[Stored items]
/-- `t` is `s` with its grant released: the unit is free when nobody waits, else the next member is granted (R167). -/
def Released (s t : State) : Prop :=
  let u := { s.signing with grantee := none, context := none, computation := none }
  (s.signing.waiting = {} → t = { s with signing := u }) ∧
    ∀ m, IsNext s.settings.mode s.signing m → t = grant m { s with signing := u }

/-- `t` is `s` after a port gave up its hold on the signing unit: it releases the grant it holds, or its request is withdrawn
(R158, R151, R172). -/
def GivesUp (p : Port) (s t : State) : Prop :=
  (s.signing.grantee = some (.port p) → Released s t) ∧
    (s.signing.grantee ≠ some (.port p) →
      t = { s with signing := { s.signing with waiting := setWaiting (.port p) false s.signing.waiting } })

/-- `t` is `s` after port `p` entered WRITE or MARK with job `k` and made its request: at a free unit it is granted, the context is
loaded with the target serial and its command `first` goes out, else it waits (R146, R152, R154, R166, R169). -/
def AsksForGrant (p : Port) (k : Job) (first : Command) (s t : State) : Prop :=
  (s.signing.grantee ≠ none →
    t = { s with
      ports := s.ports.set p { s.port p with job := some k }
      signing := { s.signing with waiting := setWaiting (.port p) true s.signing.waiting } }) ∧
    (s.signing.grantee = none →
      t = { s with
        ports := s.ports.set p
          { s.port p with
            job := some { k with grantCount := 0 }
            outstanding := some ⟨first, s.clock.second, (s.port p).timeout⟩ }
        signing := { takeGrant (.port p) s.signing with context := k.target } })

/-- The WRITE of a job's next segment from the figures `fig`, with the write code for a serial (R147, R169). -/
def writeOf (serial : Serial) (k : Job) (fig : IssueFigures) : Command :=
  let content := issueContent k.caseNo fig k.nextSegment
  .write k.nextSegment content (Config.writeCode serial k.nextSegment content)

/-- The MARK of a RECOVER job that read the contents `read`: the block mark holds the card counter read (R155, R169). -/
def markOfContents (serial : Serial) (read : ReadContents) : Command :=
  .mark (Config.writeCode serial 15 (read.purse.map fun b => .blockMark b.2))

/-! ### The ends of a job (R158 to R160, R31 to R35) -/

/-- The ISSUE DONE or RECOVER DONE report of a job that ends without success (R159, R160). -/
def failureReport (p : Port) (o : JobOutcome) (j : Job) (c : Case) : ReportBody :=
  match j.kind with
  | .issue target =>
    .issueDone j.caseNo p o target j.target j.nextSegment c.attempts (if j.target.isSome then c.issue else none) none
  | .recover => .recoverDone j.caseNo p o j.target none none

/-- Nothing waits for the end of the case's job: no settle due mark, and no retention that was reached (R35, R37). -/
def NothingDue (c : Case) (s : State) : Prop :=
  c.settleDue = none ∧
    ∀ f, c.state = .settled → c.settlement = some f → s.clock.second ≠ none →
      f.day + s.settings.retentionDays ≤ s.clock.announcedDay → f.statementPending = true

/-- `t` is `s` after the job `j` of case `c` on port `p` ended without success, before a settle due mark is taken: the hold on the
signing unit is given up, port and case lose the job, and its report is queued on the channel of the case's owner (R158, R33). -/
def JobFails (p : Port) (o : JobOutcome) (j : Job) (c : Case) (s t : State) : Prop :=
  ∃ u, GivesUp p s u ∧
    t = { u with
      ports := u.ports.set p { u.port p with job := none, outstanding := none }
      cases := s.cases.map fun d => if d.number = c.number then { d with job := none } else d
      channels := withReport s.links[c.owner].channel
        ⟨some c.owner, s.links[c.owner].station, failureReport p o j c⟩ s.channels }

/-- A case without its settle due mark, which is cleared before it is taken (R35). -/
def unmarked (n : Nat) (s : State) : State :=
  { s with cases := s.cases.map fun d => if d.number = n then { d with settleDue := none } else d }

/-- `t` is `s` after the ISSUE job `j` for family `target` activated a card with the figures `fig`: as a failed job, with the
figures in the report, and the case takes the new card; from WATCH it goes to HOLDING, in SETTLED its residue becomes present
(R158, R159, R32). -/
def JobIssues (p : Port) (o : JobOutcome) (target : Family) (j : Job) (c : Case) (fig : IssueFigures) (s t : State) : Prop :=
  ∃ u, GivesUp p s u ∧
    t = { u with
      ports := u.ports.set p { u.port p with job := none, outstanding := none }
      cases := s.cases.map fun d =>
        if d.number = c.number then
          { c with
            job := none, newCard := some ⟨fig.serial, fig.family⟩
            state := if c.state = .watch then .holding else c.state
            settlement :=
              if c.state = .settled then c.settlement.map fun f => { f with residue := some (lateResidue f fig) }
              else c.settlement }
        else d
      channels := withReport s.links[c.owner].channel
        ⟨some c.owner, s.links[c.owner].station,
          .issueDone j.caseNo p o target j.target j.nextSegment c.attempts (if j.target.isSome then some fig else none)
            (if c.state = .settled then c.settlement.map fun f => lateResidue f fig else none)⟩ s.channels
      clock := stamped s.clock }

/-- `t` is `s` after the RECOVER job `j` ended with its reads complete: as a failed job, with the contents read and the mark status
in the report, the case settles FROM_CARD, and its number joins the statement queue, for which the statement member asks unless it
waits or holds the grant (R158, R160, R34, R80, R171). -/
def JobRecovers (p : Port) (o : JobOutcome) (mark : MarkStatus) (j : Job) (c : Case) (read : ReadContents) (s t : State) : Prop :=
  ∃ u x, GivesUp p s u ∧
    let queued := { u.signing with queue := u.signing.queue ++ [c.number] }
    t = { u with
      ports := u.ports.set p { u.port p with job := none, outstanding := none }
      cases := s.cases.map fun d =>
        if d.number = c.number then
          { d with
            job := none, settlement := some (cardSettlement read s.clock.announcedDay { d with job := none })
            state := .settled, review := ⟨false, false, false⟩, settleDue := none }
        else d
      channels := withReport s.links[c.owner].channel
        ⟨some c.owner, s.links[c.owner].station, .recoverDone j.caseNo p o j.target (some read) (some mark)⟩ s.channels
      signing :=
        if u.signing.waiting.statement = true ∨ u.signing.grantee = some .statement then queued
        else asked .statement x queued
      clock := stamped s.clock }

ACTIVITY: Search the lines above for the string "first" and copy each line that has it.

YOUR RESPONSE:
loaded with the target serial and its command `first` goes out, else it waits (R146, R152, R154, R166, R169). -/
def AsksForGrant (p : Port) (k : Job) (first : Command) (s t : State) : Prop :=
            outstanding := some ⟨first, s.clock.second, (s.port p).timeout⟩ }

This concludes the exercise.